(Saved entries)
===

-- ==== Sys2Proof/Decode.lean ====
section
/-! DEFINITION. Decoding of the 96-bit word (R110 to R117) and the encoder beside it. -/

namespace Sys2Proof

open Machine

/-- Why a word is no instruction: the checks of Table 4-9 that the word alone decides, by name. -/
inductive Reject where
  /-- check 1: (CLASS, OPN) is unassigned -/
  | unassigned
  /-- check 3: a reserved bit is not zero -/
  | reservedBit
  /-- check 4: a reserved SCOPE, SIZE, type code or file select -/
  | reservedCode
  /-- check 5: an operand kind, type or value that the entry does not accept -/
  | operandKind
  /-- check 6: a misaligned pair or quad -/
  | alignment
  deriving DecidableEq, Repr

def Reject.ofCheck (n : Nat) : Reject :=
  match n with
  | 1 => .unassigned | 3 => .reservedBit | 4 => .reservedCode | 5 => .operandKind | _ => .alignment

/-- Order number of the check in Table 4-9. -/
def Reject.check : Reject → Nat
  | .unassigned => 1 | .reservedBit => 3 | .reservedCode => 4 | .operandKind => 5 | .alignment => 6

/-- The guard, lookahead and yield fields (Table 4-3). -/
def hdrOf (w : W96) : Hdr :=
  { gtt := w.extractLsb' 78 8, ga := w.extractLsb' 75 3, gb := w.extractLsb' 72 3, gc := w.extractLsb' 69 3,
    la := w.extractLsb' 65 4, yld := w.getLsbD 64 }

/-- The B field in one of its three forms (R115). -/
def bFieldOf (s : BSpec) (w : W96) : BField :=
  match s with
  | .reg .. => .reg (Opd.ofBits (w.extractLsb' 16 16)) (Opd.ofBits (w.extractLsb' 0 16))
  | .imm => .imm (w.extractLsb' 0 32)
  | .mem .. => .mem (w.extractLsb' 30 2) (w.extractLsb' 27 3) (w.extractLsb' 24 3) (w.getLsbD 23)
      (w.extractLsb' 20 3) (w.extractLsb' 0 20)

def clsOf (w : W96) : Nat := (w.extractLsb' 92 4).toNat
def opnOf (w : W96) : Nat := (w.extractLsb' 86 6).toNat

/-- The word's fields; none where (CLASS, OPN) is unassigned. -/
def splitWord (w : W96) : Option View :=
  (formOf (clsOf w) (opnOf w)).map fun f =>
    ⟨clsOf w, opnOf w, hdrOf w, Opd.ofBits (w.extractLsb' 48 16), Opd.ofBits (w.extractLsb' 32 16), bFieldOf f.b w⟩

/-- The B field as its 32 bits. -/
def bBits : BField → BitVec 32
  | .reg c b => c.toBits ++ b.toBits
  | .imm v => v
  | .mem ord scope evict space size off => ord ++ scope ++ evict ++ BitVec.ofBool space ++ size ++ off

/-- The word of the fields (Table 4-3). -/
def joinWord (v : View) : W96 :=
  BitVec.ofNat 4 v.cls ++ BitVec.ofNat 6 v.opn ++ v.h.gtt ++ v.h.ga ++ v.h.gb ++ v.h.gc ++ v.h.la ++
    BitVec.ofBool v.h.yld ++ v.d.toBits ++ v.a.toBits ++ bBits v.b

/-- Class 0, operations whose B field is in register form. -/
def build0Reg (opn : Nat) (h : Hdr) (o : RegForm) : Option Instr :=
  match opn with
  | 0 => some (.nop h o)
  | 2 => some (.brx h o)
  | 4 => some (.ret h o)
  | 5 => some (.join h o)
  | 6 => some (.jset h o)
  | 7 => some (.jclr h o)
  | 8 => some (.exit h o)
  | 9 => some (.yield h o)
  | 12 => some (.cfetch h o)
  | _ => none

/-- Class 0, operations whose B field is in immediate form. -/
def build0Imm (opn : Nat) (h : Hdr) (o : ImmForm) : Option Instr :=
  match opn with
  | 1 => some (.bra h o)
  | 3 => some (.call h o)
  | 10 => some (.sleep h o)
  | 11 => some (.fjmp h o)
  | 13 => some (.prefi h o)
  | _ => none

/-- Class 1, operations whose B field is in register form. -/
def build1Reg (opn : Nat) (h : Hdr) (o : RegForm) : Option Instr :=
  match opn with
  | 0 => some (.iadd h o)
  | 1 => some (.isub h o)
  | 2 => some (.imul h o)
  | 3 => some (.imulhi h o)
  | 4 => some (.imad h o)
  | 5 => some (.imadw h o)
  | 6 => some (.idiv h o)
  | 7 => some (.irem h o)
  | 8 => some (.ineg h o)
  | 9 => some (.iabs h o)
  | 10 => some (.imin h o)
  | 11 => some (.imax h o)
  | 12 => some (.iclamp h o)
  | 13 => some (.isad h o)
  | 14 => some (.aadd h o)
  | 15 => some (.lea h o)
  | 16 => some (.mov h o)
  | 19 => some (.sel h o)
  | _ => none

/-- Class 1, operations whose B field is in immediate form. -/
def build1Imm (opn : Nat) (h : Hdr) (o : ImmForm) : Option Instr :=
  match opn with
  | 17 => some (.movi h o)
  | 18 => some (.movk h o)
  | _ => none

/-- Class 2, operations whose B field is in register form. -/
def build2Reg (opn : Nat) (h : Hdr) (o : RegForm) : Option Instr :=
  match opn with
  | 0 => some (.and h o)
  | 1 => some (.or h o)
  | 2 => some (.xor h o)
  | 3 => some (.not h o)
  | 5 => some (.shl h o)
  | 6 => some (.shr h o)
  | 7 => some (.sar h o)
  | 8 => some (.rot h o)
  | 9 => some (.shf h o)
  | 10 => some (.popc h o)
  | 11 => some (.clz h o)
  | 12 => some (.ctz h o)
  | 13 => some (.brev h o)
  | 14 => some (.bfe h o)
  | 15 => some (.bfi h o)
  | 16 => some (.prmt h o)
  | 17 => some (.sext h o)
  | _ => none

/-- Class 2, operations whose B field is in immediate form. -/
def build2Imm (opn : Nat) (h : Hdr) (o : ImmForm) : Option Instr :=
  match opn with
  | 4 => some (.lop3 h o)
  | _ => none

/-- Class 3, operations whose B field is in register form. -/
def build3Reg (opn : Nat) (h : Hdr) (o : RegForm) : Option Instr :=
  match opn with
  | 0 => some (.icmp h o)
  | 1 => some (.fcmp h o)
  | 3 => some (.p2g h o)
  | 4 => some (.g2p h o)
  | 5 => some (.ballot h o)
  | _ => none

/-- Class 3, operations whose B field is in immediate form. -/
def build3Imm (opn : Nat) (h : Hdr) (o : ImmForm) : Option Instr :=
  match opn with
  | 2 => some (.pset h o)
  | 6 => some (.vote h o)
  | _ => none

/-- Class 4, operations whose B field is in register form. -/
def build4Reg (opn : Nat) (h : Hdr) (o : RegForm) : Option Instr :=
  match opn with
  | 0 => some (.shfl h o)
  | 1 => some (.bcast h o)
  | 2 => some (.tred h o)
  | 3 => some (.tscan h o)
  | 4 => some (.matchLanes h o)
  | 5 => some (.kmov h o)
  | 6 => some (.kadd h o)
  | 7 => some (.kcmp h o)
  | 9 => some (.rdsr h o)
  | 10 => some (.wrsr h o)
  | 11 => some (.clk h o)
  | _ => none

/-- Class 4, operations whose B field is in memory form. -/
def build4Mem (opn : Nat) (h : Hdr) (o : MemForm) : Option Instr :=
  match opn with
  | 8 => some (.kld h o)
  | _ => none

/-- Class 5, operations whose B field is in register form. -/
def build5Reg (opn : Nat) (h : Hdr) (o : RegForm) : Option Instr :=
  match opn with
  | 0 => some (.fadd h o)
  | 1 => some (.fsub h o)
  | 2 => some (.fmul h o)
  | 3 => some (.ffma h o)
  | 4 => some (.fmin h o)
  | 5 => some (.fmax h o)
  | 6 => some (.frcp h o)
  | 7 => some (.frsq h o)
  | 8 => some (.fsqrt h o)
  | 9 => some (.fdiv h o)
  | 10 => some (.fex2 h o)
  | 11 => some (.flg2 h o)
  | 12 => some (.fsin h o)
  | 13 => some (.fcos h o)
  | 14 => some (.ftanh h o)
  | 15 => some (.fclass h o)
  | 16 => some (.fscale h o)
  | 17 => some (.frnd h o)
  | _ => none

/-- Class 6, operations whose B field is in register form. -/
def build6Reg (opn : Nat) (h : Hdr) (o : RegForm) : Option Instr :=
  match opn with
  | 0 => some (.hadd2F16 h o)
  | 1 => some (.hmul2F16 h o)
  | 2 => some (.hfma2F16 h o)
  | 3 => some (.hmin2F16 h o)
  | 4 => some (.hmax2F16 h o)
  | 5 => some (.hdot2F16 h o)
  | 8 => some (.hadd2Bf16 h o)
  | 9 => some (.hmul2Bf16 h o)
  | 10 => some (.hfma2Bf16 h o)
  | 11 => some (.hmin2Bf16 h o)
  | 12 => some (.hmax2Bf16 h o)
  | 13 => some (.hdot2Bf16 h o)
  | _ => none

/-- Class 7, operations whose B field is in register form. -/
def build7Reg (opn : Nat) (h : Hdr) (o : RegForm) : Option Instr :=
  match opn with
  | 0 => some (.cvt h o)
  | 1 => some (.quant h o)
  | 2 => some (.dequant h o)
  | 3 => if bits o.c.opt 12 10 == 0 then some (.packPlanes h o) else some (.packPair h o)
  | 4 => if bits o.c.opt 12 10 == 0 then some (.unpackPlanes h o) else some (.unpackPair h o)
  | 5 => some (.scalmax h o)
  | _ => none

/-- Class 8, operations whose B field is in memory form. -/
def build8Mem (opn : Nat) (h : Hdr) (o : MemForm) : Option Instr :=
  match opn with
  | 0 => some (.ld h o)
  | 1 => some (.st h o)
  | 2 => some (.ldk h o)
  | 3 => some (.stc h o)
  | 4 => some (.lde h o)
  | 5 => some (.prefd h o)
  | 6 => if bits o.d.opt 13 10 == 0 then some (.cctlIcinv h o) else if bits o.d.opt 13 10 == 1 then some (.cctlRdcinv h o) else if bits o.d.opt 13 10 == 2 then some (.cctlWb h o) else some (.cctlWbinv h o)
  | _ => none

/-- Class 9, operations whose B field is in register form. -/
def build9Reg (opn : Nat) (h : Hdr) (o : RegForm) : Option Instr :=
  match opn with
  | 4 => some (.flushord h o)
  | _ => none

/-- Class 9, operations whose B field is in immediate form. -/
def build9Imm (opn : Nat) (h : Hdr) (o : ImmForm) : Option Instr :=
  match opn with
  | 5 => some (.fence h o)
  | _ => none

/-- Class 9, operations whose B field is in memory form. -/
def build9Mem (opn : Nat) (h : Hdr) (o : MemForm) : Option Instr :=
  match opn with
  | 0 => some (.atom h o)
  | 1 => some (.red h o)
  | 2 => some (.cas h o)
  | 3 => some (.ordadd h o)
  | _ => none

/-- Class 10, operations whose B field is in register form. -/
def build10Reg (opn : Nat) (h : Hdr) (o : RegForm) : Option Instr :=
  match opn with
  | 1 => if !o.c.opt.testBit 10 then some (.cpytIn h o) else some (.cpytOut h o)
  | 2 => some (.cpycsr h o)
  | 3 => if bits o.c.opt 2 0 == 0 then some (.bsetArm h o) else if bits o.c.opt 2 0 == 1 then some (.bsetClose h o) else if bits o.c.opt 2 0 == 2 then some (.bsetDrain h o) else if bits o.c.opt 2 0 == 3 then some (.bsetFree h o) else some (.bsetReset h o)
  | 4 => some (.bwait h o)
  | 5 => some (.bquery h o)
  | 6 => if !o.c.opt.testBit 0 then some (.wptr h o) else some (.wptrGe h o)
  | _ => none

/-- Class 10, operations whose B field is in memory form. -/
def build10Mem (opn : Nat) (h : Hdr) (o : MemForm) : Option Instr :=
  match opn with
  | 0 => some (.cpy h o)
  | _ => none

/-- Class 11, operations whose B field is in register form. -/
def build11Reg (opn : Nat) (h : Hdr) (o : RegForm) : Option Instr :=
  match opn with
  | 0 => some (.pres h o)
  | 1 => some (.pcom h o)
  | 2 => some (.ptake h o)
  | 3 => some (.prel h o)
  | 4 => if !o.c.opt.testBit 0 then some (.pcpyIn h o) else some (.pcpyOut h o)
  | 5 => some (.pquery h o)
  | 6 => some (.pspill h o)
  | 7 => some (.pdrain h o)
  | _ => none

/-- Class 12, operations whose B field is in register form. -/
def build12Reg (opn : Nat) (h : Hdr) (o : RegForm) : Option Instr :=
  match opn with
  | 0 => some (.mxLdb h o)
  | 1 => some (.mxMma h o)
  | 2 => some (.mxGmma h o)
  | 3 => some (.mxRd h o)
  | 4 => some (.mxClr h o)
  | 6 => some (.mxRing h o)
  | _ => none

/-- Class 12, operations whose B field is in immediate form. -/
def build12Imm (opn : Nat) (h : Hdr) (o : ImmForm) : Option Instr :=
  match opn with
  | 7 => some (.mxStat h o)
  | _ => none

/-- Class 12, operations whose B field is in memory form. -/
def build12Mem (opn : Nat) (h : Hdr) (o : MemForm) : Option Instr :=
  match opn with
  | 5 => some (.mxPost h o)
  | _ => none

/-- Class 13, operations whose B field is in register form. -/
def build13Reg (opn : Nat) (h : Hdr) (o : RegForm) : Option Instr :=
  match opn with
  | 0 => some (.barArr h o)
  | 1 => some (.barWait h o)
  | 2 => some (.barSync h o)
  | 3 => some (.barBytes h o)
  | 4 => if !o.c.opt.testBit 3 then some (.barMem h o) else if o.c.opt.testBit 3 && bits o.c.opt 6 4 != 0 then some (.barMemBind h o) else some (.barMemUnbind h o)
  | 8 => some (.tlSig h o)
  | 9 => some (.tlWait h o)
  | 10 => some (.tlRd h o)
  | 16 => some (.ltSet h o)
  | 17 => some (.ltAdv h o)
  | 18 => if !o.c.opt.testBit 0 then some (.ltHold h o) else some (.ltHoldRoot h o)
  | 19 => if !o.c.opt.testBit 0 then some (.ltDrop h o) else some (.ltDropRoot h o)
  | 20 => some (.ltFront h o)
  | 21 => some (.ltAwait h o)
  | 24 => some (.tkPost h o)
  | 25 => some (.tkDone h o)
  | 26 => if bits o.c.opt 1 0 == 0 then some (.tkArmBind h o) else if bits o.c.opt 1 0 == 1 then some (.tkArmUnbind h o) else if bits o.c.opt 1 0 == 2 then some (.tkArmTake h o) else some (.tkArmTakeDirect h o)
  | _ => none

/-- Class 14, operations whose B field is in register form. -/
def build14Reg (opn : Nat) (h : Hdr) (o : RegForm) : Option Instr :=
  match opn with
  | 0 => some (.fxSend h o)
  | 1 => some (.fxCirc h o)
  | 2 => if !o.c.opt.testBit 0 then some (.fxGen h o) else some (.fxGenNe h o)
  | 3 => some (.fxSlot h o)
  | 4 => some (.fxQstat h o)
  | 8 => some (.coFire h o)
  | 9 => if !o.c.opt.testBit 0 then some (.coAck h o) else some (.coAckAll h o)
  | 10 => some (.coStat h o)
  | _ => none

/-- Class 15, operations whose B field is in register form. -/
def build15Reg (opn : Nat) (h : Hdr) (o : RegForm) : Option Instr :=
  match opn with
  | 3 => some (.wdkick h o)
  | 56 => some (.rte h o)
  | 57 => some (.rdwin h o)
  | 58 => some (.wrwin h o)
  | 59 => some (.park h o)
  | 60 => some (.unpark h o)
  | 61 => some (.csave h o)
  | 62 => some (.crest h o)
  | _ => none

/-- Class 15, operations whose B field is in immediate form. -/
def build15Imm (opn : Nat) (h : Hdr) (o : ImmForm) : Option Instr :=
  match opn with
  | 0 => some (.trap h o)
  | 1 => some (.brk h o)
  | 2 => some (.sysc h o)
  | 63 => some (.halt h o)
  | _ => none

def buildReg (cls opn : Nat) (h : Hdr) (o : RegForm) : Option Instr :=
  match cls with
  | 0 => build0Reg opn h o
  | 1 => build1Reg opn h o
  | 2 => build2Reg opn h o
  | 3 => build3Reg opn h o
  | 4 => build4Reg opn h o
  | 5 => build5Reg opn h o
  | 6 => build6Reg opn h o
  | 7 => build7Reg opn h o
  | 9 => build9Reg opn h o
  | 10 => build10Reg opn h o
  | 11 => build11Reg opn h o
  | 12 => build12Reg opn h o
  | 13 => build13Reg opn h o
  | 14 => build14Reg opn h o
  | 15 => build15Reg opn h o
  | _ => none

def buildImm (cls opn : Nat) (h : Hdr) (o : ImmForm) : Option Instr :=
  match cls with
  | 0 => build0Imm opn h o
  | 1 => build1Imm opn h o
  | 2 => build2Imm opn h o
  | 3 => build3Imm opn h o
  | 9 => build9Imm opn h o
  | 12 => build12Imm opn h o
  | 15 => build15Imm opn h o
  | _ => none

def buildMem (cls opn : Nat) (h : Hdr) (o : MemForm) : Option Instr :=
  match cls with
  | 4 => build4Mem opn h o
  | 8 => build8Mem opn h o
  | 9 => build9Mem opn h o
  | 10 => build10Mem opn h o
  | 12 => build12Mem opn h o
  | _ => none

/-- The instruction of a word's fields. -/
def build (v : View) : Option Instr :=
  match v.b with
  | .reg c b => buildReg v.cls v.opn v.h ⟨v.d, v.a, c, b⟩
  | .imm x => buildImm v.cls v.opn v.h ⟨v.d, v.a, x⟩
  | .mem ord scope evict space size off => buildMem v.cls v.opn v.h ⟨v.d, v.a, ord, scope, evict, space, size, off⟩

/-- The instruction of a word, or the first check of Table 4-9 that fails among those the word decides. -/
def decode (w : W96) : Except Reject Instr :=
  match splitWord w with
  | none => .error .unassigned
  | some v =>
    if v.fail = 0 then
      match build v with
      | some i => .ok i
      | none => .error .unassigned
    else .error (Reject.ofCheck v.fail)

/-- The word of an instruction; none for an event, which has no word. -/
def encode (i : Instr) : Option W96 := (viewOf i).map joinWord

/-- A word whose three 32-bit parts stand at a, a+4 and a+8, little-endian (R95), from its bytes. -/
def wordOfBytes (bs : List Byte) : W96 := BitVec.ofNat 96 (leVal (bs.take 12))

/-- Bytes of a word, ascending (R95). -/
def bytesOfWord (w : W96) : List Byte := leBytes 12 w.toNat

/-- The instruction read from bits `w` numbered as the opcode table numbers them: the word's part at the lowest
address, [31:0], is the first. Bits above `nbits` are zero. -/
def decodeTableWord (nbits w : Nat) : Option Instr :=
  match decode (wordOfBytes (leBytes 12 (w % 2 ^ nbits))) with
  | .ok i => some i
  | .error _ => none

end Sys2Proof
end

===

■ Problem ■
Given the data above, transcribe exactly the lines from the one containing "(.quant h o)" down to the one containing "(.prefd h o)", and no others.

■ Exercise output ■
  | 1 => some (.quant h o)
  | 2 => some (.dequant h o)
  | 3 => if bits o.c.opt 12 10 == 0 then some (.packPlanes h o) else some (.packPair h o)
  | 4 => if bits o.c.opt 12 10 == 0 then some (.unpackPlanes h o) else some (.unpackPair h o)
  | 5 => some (.scalmax h o)
  | _ => none

/-- Class 8, operations whose B field is in memory form. -/
def build8Mem (opn : Nat) (h : Hdr) (o : MemForm) : Option Instr :=
  match opn with
  | 0 => some (.ld h o)
  | 1 => some (.st h o)
  | 2 => some (.ldk h o)
  | 3 => some (.stc h o)
  | 4 => some (.lde h o)
  | 5 => some (.prefd h o)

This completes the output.